## [Activity]
Give back all of the data, word for word.

## [Entries provided]
::::

/-- PERSTn_N low (0), a hot reset (1), or link down (2) of a port (R888, R890). -/
def portReset (s : State) (n cause : Nat) : State :=
  if 2 ≤ n ∨ 2 < cause then s
  else
    let was := portAtN s n
    let s := configReset s n
    let p := portAtN s n
    let s := putPortN s n { p with
      up := false, l1 := false, speed := 0, width := 0, perst := if cause = 0 then true else p.perst
      streams := [], sessions := [], spdmVersion := false, spdmCaps := false, spdmAlgs := false, transcript := [] }
    let s := if was.up then setEvent s (portPage n) 17 else s
    let s := if cause = 0 ∧ !was.perst then setEvent s (portPage n) 18 else s
    let s := if cause = 0 ∧ (unitAt s (portPage n)).state = .stopping then tryStart (setUState s (portPage n) .off) (portPage n) else s
    noteRingWaits s

/-- The link reaches L0 (R889, R892): a STARTING port reaches RUNNING and its rings scan (R130 of 03). -/
def linkUp (s : State) (n speed width : Nat) : State :=
  let p := portAtN s n
  let u := unitAt s (portPage n)
  if 2 ≤ n ∨ p.perst ∨ p.up ∨ speed = 0 ∨ 5 < speed ∨ !([1, 2, 4, 8, 16].contains width) ∨ u.state = .off ∨ u.state = .stopping then s
  else
    let s := setEvent (putPortN s n { p with up := true, l1 := false, speed := speed, width := width }) (portPage n) 16
    let rootQuiet := decide ((unitAt s 0).state = .quiesced)
    let s := if u.state = .starting then setUState s (portPage n) (if u.quiesce || rootQuiet then .quiesced else .running) else s
    let s := (portInsts s n).foldl (fun s i => (ringsOf s i).foldl (fun s k => if ringActive s k then wakeRing s k else s) s) s
    noteRingWaits s

/-- Bus Master Enable of a physical function (R858). -/
def writePfBme (s : State) (n : Nat) (on : Bool) : State :=
  if 2 ≤ n then s else noteRingWaits (putPortN s n { portAtN s n with bme := on })

/-! ### IDE (R862, R863) -/

def streamAt (p : Port) (i : Nat) : IdeStream := tget {} p.streams i

/-- The stream is in the Secure state: a key set is in use in both directions and the link is up (R889). -/
def streamSecure (p : Port) (i : Nat) : Bool := (streamAt p i).rx.isSome && (streamAt p i).tx.isSome && p.up

/-- A received TLP that no Secure stream carries is discarded while REQUIRE is 1 (R863) (DEDUCED, log 89). -/
def tlpReceive (s : State) (n : Nat) (exempt : Bool) (stream : Nat) : State :=
  let p := portAtN s n
  if 2 ≤ n ∨ !p.require ∨ exempt ∨ (stream < 3 ∧ streamSecure p stream) then s
  else putPortN s n { p with plainDrops := sat 65535 (p.plainDrops + 1) }

/-- A TLP fails its integrity check (R863): its stream is Insecure. -/
def ideFail (s : State) (n i : Nat) : State :=
  let p := portAtN s n
  if 2 ≤ n ∨ 3 ≤ i ∨ !streamSecure p i then s
  else setEvent (putPortN s n { p with streams := tset {} p.streams i { streamAt p i with rx := none, tx := none } }) (portPage n) 19

/-! ### SPDM (R859 to R861, R873, R883) -/

/-- The DOE mailbox takes a data object (R873). -/
def doeOpen (s : State) (n : Nat) : Bool :=
  decide (n < 2) && (portAtN s n).up && decide (s.power.state ≠ .moored) && (s.power.ready || decide ((unitAt s 0).state = .faulted))

/-- SPDM codes of answers and errors (SPDM 1.2, outside the spec). -/
def spdmError : Nat := 0x7F
def spdmInvalid : Nat := 0x01
def spdmUnexpected : Nat := 0x04
def spdmUnspecified : Nat := 0x05
def spdmLimit : Nat := 0x0A

/-- An answer: version 1.2, its code and its content in the order the rules name it (PRESUMED, log 90). -/
def spdmAnswer (s : State) (n : Nat) (request : Bytes) (code : Nat) (content : Bytes) : State :=
  let a := [0x12#8, BitVec.ofNat 8 code] ++ content
  let p := portAtN s n
  emit (putPortN s n { p with transcript := p.transcript ++ request ++ a }) (.spdm n a)

def spdmFail (s : State) (n code : Nat) : State := emit s (.spdm n [0x12#8, BitVec.ofNat 8 spdmError, BitVec.ofNat 8 code])

/-- The identity key may sign (R299 of 05, R883). -/
def identityUsable (s : State) : Bool := decide (lifecycle s = 1 ∨ lifecycle s = 2)

/-- A signature over the connection's transcript by the device's P-384 identity key, after its cross-check (R861)
(DEDUCED, log 13). -/
def spdmSign (s : State) (n : Nat) (request content : Bytes) : Bytes × State :=
  identitySig s ((portAtN s n).transcript ++ request ++ content)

::::

## [Output below]
/-- PERSTn_N low (0), a hot reset (1), or link down (2) of a port (R888, R890). -/
def portReset (s : State) (n cause : Nat) : State :=
  if 2 ≤ n ∨ 2 < cause then s
  else
    let was := portAtN s n
    let s := configReset s n
    let p := portAtN s n
    let s := putPortN s n { p with
      up := false, l1 := false, speed := 0, width := 0, perst := if cause = 0 then true else p.perst
      streams := [], sessions := [], spdmVersion := false, spdmCaps := false, spdmAlgs := false, transcript := [] }
    let s := if was.up then setEvent s (portPage n) 17 else s
    let s := if cause = 0 ∧ !was.perst then setEvent s (portPage n) 18 else s
    let s := if cause = 0 ∧ (unitAt s (portPage n)).state = .stopping then tryStart (setUState s (portPage n) .off) (portPage n) else s
    noteRingWaits s

/-- The link reaches L0 (R889, R892): a STARTING port reaches RUNNING and its rings scan (R130 of 03). -/
def linkUp (s : State) (n speed width : Nat) : State :=
  let p := portAtN s n
  let u := unitAt s (portPage n)
  if 2 ≤ n ∨ p.perst ∨ p.up ∨ speed = 0 ∨ 5 < speed ∨ !([1, 2, 4, 8, 16].contains width) ∨ u.state = .off ∨ u.state = .stopping then s
  else
    let s := setEvent (putPortN s n { p with up := true, l1 := false, speed := speed, width := width }) (portPage n) 16
    let rootQuiet := decide ((unitAt s 0).state = .quiesced)
    let s := if u.state = .starting then setUState s (portPage n) (if u.quiesce || rootQuiet then .quiesced else .running) else s
    let s := (portInsts s n).foldl (fun s i => (ringsOf s i).foldl (fun s k => if ringActive s k then wakeRing s k else s) s) s
    noteRingWaits s

/-- Bus Master Enable of a physical function (R858). -/
def writePfBme (s : State) (n : Nat) (on : Bool) : State :=
  if 2 ≤ n then s else noteRingWaits (putPortN s n { portAtN s n with bme := on })

/-! ### IDE (R862, R863) -/

def streamAt (p : Port) (i : Nat) : IdeStream := tget {} p.streams i

/-- The stream is in the Secure state: a key set is in use in both directions and the link is up (R889). -/
def streamSecure (p : Port) (i : Nat) : Bool := (streamAt p i).rx.isSome && (streamAt p i).tx.isSome && p.up

/-- A received TLP that no Secure stream carries is discarded while REQUIRE is 1 (R863) (DEDUCED, log 89). -/
def tlpReceive (s : State) (n : Nat) (exempt : Bool) (stream : Nat) : State :=
  let p := portAtN s n
  if 2 ≤ n ∨ !p.require ∨ exempt ∨ (stream < 3 ∧ streamSecure p stream) then s
  else putPortN s n { p with plainDrops := sat 65535 (p.plainDrops + 1) }

/-- A TLP fails its integrity check (R863): its stream is Insecure. -/
def ideFail (s : State) (n i : Nat) : State :=
  let p := portAtN s n
  if 2 ≤ n ∨ 3 ≤ i ∨ !streamSecure p i then s
  else setEvent (putPortN s n { p with streams := tset {} p.streams i { streamAt p i with rx := none, tx := none } }) (portPage n) 19

/-! ### SPDM (R859 to R861, R873, R883) -/

/-- The DOE mailbox takes a data object (R873). -/
def doeOpen (s : State) (n : Nat) : Bool :=
  decide (n < 2) && (portAtN s n).up && decide (s.power.state ≠ .moored) && (s.power.ready || decide ((unitAt s 0).state = .faulted))

/-- SPDM codes of answers and errors (SPDM 1.2, outside the spec). -/
def spdmError : Nat := 0x7F
def spdmInvalid : Nat := 0x01
def spdmUnexpected : Nat := 0x04
def spdmUnspecified : Nat := 0x05
def spdmLimit : Nat := 0x0A

/-- An answer: version 1.2, its code and its content in the order the rules name it (PRESUMED, log 90). -/
def spdmAnswer (s : State) (n : Nat) (request : Bytes) (code : Nat) (content : Bytes) : State :=
  let a := [0x12#8, BitVec.ofNat 8 code] ++ content
  let p := portAtN s n
  emit (putPortN s n { p with transcript := p.transcript ++ request ++ a }) (.spdm n a)

def spdmFail (s : State) (n code : Nat) : State := emit s (.spdm n [0x12#8, BitVec.ofNat 8 spdmError, BitVec.ofNat 8 code])

/-- The identity key may sign (R299 of 05, R883). -/
def identityUsable (s : State) : Bool := decide (lifecycle s = 1 ∨ lifecycle s = 2)

/-- A signature over the connection's transcript by the device's P-384 identity key, after its cross-check (R861)
(DEDUCED, log 13). -/
def spdmSign (s : State) (n : Nat) (request content : Bytes) : Bytes × State :=
  identitySig s ((portAtN s n).transcript ++ request ++ content)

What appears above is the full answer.